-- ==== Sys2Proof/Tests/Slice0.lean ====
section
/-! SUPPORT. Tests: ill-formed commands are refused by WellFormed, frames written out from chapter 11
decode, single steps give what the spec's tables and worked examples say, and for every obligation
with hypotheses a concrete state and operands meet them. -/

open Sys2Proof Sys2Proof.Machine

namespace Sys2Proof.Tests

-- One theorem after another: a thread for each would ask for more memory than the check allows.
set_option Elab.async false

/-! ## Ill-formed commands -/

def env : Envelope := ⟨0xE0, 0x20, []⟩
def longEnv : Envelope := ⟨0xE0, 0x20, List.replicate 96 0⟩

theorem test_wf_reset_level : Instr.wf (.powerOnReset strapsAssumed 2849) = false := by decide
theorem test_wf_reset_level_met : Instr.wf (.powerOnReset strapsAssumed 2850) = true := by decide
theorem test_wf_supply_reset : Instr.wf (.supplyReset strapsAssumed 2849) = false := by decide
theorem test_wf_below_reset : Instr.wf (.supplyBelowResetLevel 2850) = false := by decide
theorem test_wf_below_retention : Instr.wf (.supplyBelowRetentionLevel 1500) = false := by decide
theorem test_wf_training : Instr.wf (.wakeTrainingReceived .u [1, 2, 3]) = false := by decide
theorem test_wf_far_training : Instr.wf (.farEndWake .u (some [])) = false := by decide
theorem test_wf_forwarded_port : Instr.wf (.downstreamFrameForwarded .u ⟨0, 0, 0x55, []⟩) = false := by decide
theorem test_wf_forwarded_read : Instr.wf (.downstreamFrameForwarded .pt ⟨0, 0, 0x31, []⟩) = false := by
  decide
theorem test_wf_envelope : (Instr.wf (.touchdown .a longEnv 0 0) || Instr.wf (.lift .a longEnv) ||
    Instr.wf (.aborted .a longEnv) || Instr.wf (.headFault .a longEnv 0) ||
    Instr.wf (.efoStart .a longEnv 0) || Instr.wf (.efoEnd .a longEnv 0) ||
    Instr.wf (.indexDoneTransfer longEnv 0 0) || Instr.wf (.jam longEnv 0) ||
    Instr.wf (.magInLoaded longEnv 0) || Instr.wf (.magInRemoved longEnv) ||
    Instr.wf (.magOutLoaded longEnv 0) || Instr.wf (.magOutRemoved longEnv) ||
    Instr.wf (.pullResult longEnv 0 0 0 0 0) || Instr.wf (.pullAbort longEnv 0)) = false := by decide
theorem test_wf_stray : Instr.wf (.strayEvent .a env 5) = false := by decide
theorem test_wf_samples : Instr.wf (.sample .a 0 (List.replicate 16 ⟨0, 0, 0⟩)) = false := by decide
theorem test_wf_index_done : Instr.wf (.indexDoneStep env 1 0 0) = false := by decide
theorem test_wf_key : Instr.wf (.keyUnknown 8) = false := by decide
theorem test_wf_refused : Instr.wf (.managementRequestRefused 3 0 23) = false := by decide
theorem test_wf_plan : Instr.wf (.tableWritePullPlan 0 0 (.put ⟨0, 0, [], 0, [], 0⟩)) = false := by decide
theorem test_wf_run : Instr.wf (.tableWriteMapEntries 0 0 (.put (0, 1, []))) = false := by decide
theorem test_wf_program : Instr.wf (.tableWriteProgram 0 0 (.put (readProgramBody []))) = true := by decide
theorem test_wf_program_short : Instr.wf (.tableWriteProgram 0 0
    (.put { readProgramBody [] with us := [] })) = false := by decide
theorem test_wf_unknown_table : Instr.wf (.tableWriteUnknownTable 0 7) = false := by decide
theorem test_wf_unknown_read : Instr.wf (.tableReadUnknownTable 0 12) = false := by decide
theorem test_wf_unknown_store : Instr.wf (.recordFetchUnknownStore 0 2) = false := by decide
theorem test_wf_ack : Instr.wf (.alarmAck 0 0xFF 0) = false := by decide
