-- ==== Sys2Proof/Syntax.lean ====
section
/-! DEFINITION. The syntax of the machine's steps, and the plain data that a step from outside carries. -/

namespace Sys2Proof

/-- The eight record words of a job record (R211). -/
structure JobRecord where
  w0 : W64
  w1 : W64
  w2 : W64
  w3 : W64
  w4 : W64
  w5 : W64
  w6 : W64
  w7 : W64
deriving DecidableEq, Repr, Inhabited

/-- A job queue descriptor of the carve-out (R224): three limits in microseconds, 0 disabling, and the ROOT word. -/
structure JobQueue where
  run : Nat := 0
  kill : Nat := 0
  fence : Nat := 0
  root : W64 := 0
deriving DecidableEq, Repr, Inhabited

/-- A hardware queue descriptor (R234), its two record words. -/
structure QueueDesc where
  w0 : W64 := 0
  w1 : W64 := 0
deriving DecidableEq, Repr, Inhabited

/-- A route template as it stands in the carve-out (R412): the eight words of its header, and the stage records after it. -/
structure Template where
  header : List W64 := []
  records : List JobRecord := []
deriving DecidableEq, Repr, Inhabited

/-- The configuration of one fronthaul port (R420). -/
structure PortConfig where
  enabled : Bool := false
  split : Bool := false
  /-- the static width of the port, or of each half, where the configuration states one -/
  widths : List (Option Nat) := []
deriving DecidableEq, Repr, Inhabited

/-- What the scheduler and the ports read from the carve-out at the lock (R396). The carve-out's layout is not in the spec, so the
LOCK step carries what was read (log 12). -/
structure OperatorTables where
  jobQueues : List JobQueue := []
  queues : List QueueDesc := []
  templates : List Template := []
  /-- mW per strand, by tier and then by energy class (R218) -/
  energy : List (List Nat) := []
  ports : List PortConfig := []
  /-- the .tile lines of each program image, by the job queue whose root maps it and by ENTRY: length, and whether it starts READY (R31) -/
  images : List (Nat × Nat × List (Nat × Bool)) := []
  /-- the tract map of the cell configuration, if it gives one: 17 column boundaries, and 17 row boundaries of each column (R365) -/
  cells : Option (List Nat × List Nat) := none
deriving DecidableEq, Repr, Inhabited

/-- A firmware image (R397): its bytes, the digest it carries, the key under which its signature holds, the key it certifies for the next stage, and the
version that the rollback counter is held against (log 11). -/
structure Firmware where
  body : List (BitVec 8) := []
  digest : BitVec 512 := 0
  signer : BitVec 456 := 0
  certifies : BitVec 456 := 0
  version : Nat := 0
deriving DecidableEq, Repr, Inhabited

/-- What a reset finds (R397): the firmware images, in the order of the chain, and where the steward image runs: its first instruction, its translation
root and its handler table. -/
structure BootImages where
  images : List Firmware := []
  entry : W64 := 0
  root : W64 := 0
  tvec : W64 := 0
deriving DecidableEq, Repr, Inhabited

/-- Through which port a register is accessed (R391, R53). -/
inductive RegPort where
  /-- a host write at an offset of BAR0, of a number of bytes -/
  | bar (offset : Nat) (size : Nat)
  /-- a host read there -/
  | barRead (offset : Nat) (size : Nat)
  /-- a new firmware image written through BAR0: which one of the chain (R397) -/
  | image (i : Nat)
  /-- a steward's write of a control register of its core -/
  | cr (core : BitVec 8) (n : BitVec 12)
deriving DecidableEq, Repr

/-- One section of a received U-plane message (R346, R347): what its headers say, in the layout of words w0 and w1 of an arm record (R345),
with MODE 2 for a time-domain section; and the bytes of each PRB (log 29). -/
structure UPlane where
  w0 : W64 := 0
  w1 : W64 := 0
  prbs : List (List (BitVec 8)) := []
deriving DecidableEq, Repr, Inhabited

---------------

= Exercise =
In the material above, show every line where the word "energy" turns up.

= Answer space =
  /-- mW per strand, by tier and then by energy class (R218) -/
  energy : List (List Nat) := []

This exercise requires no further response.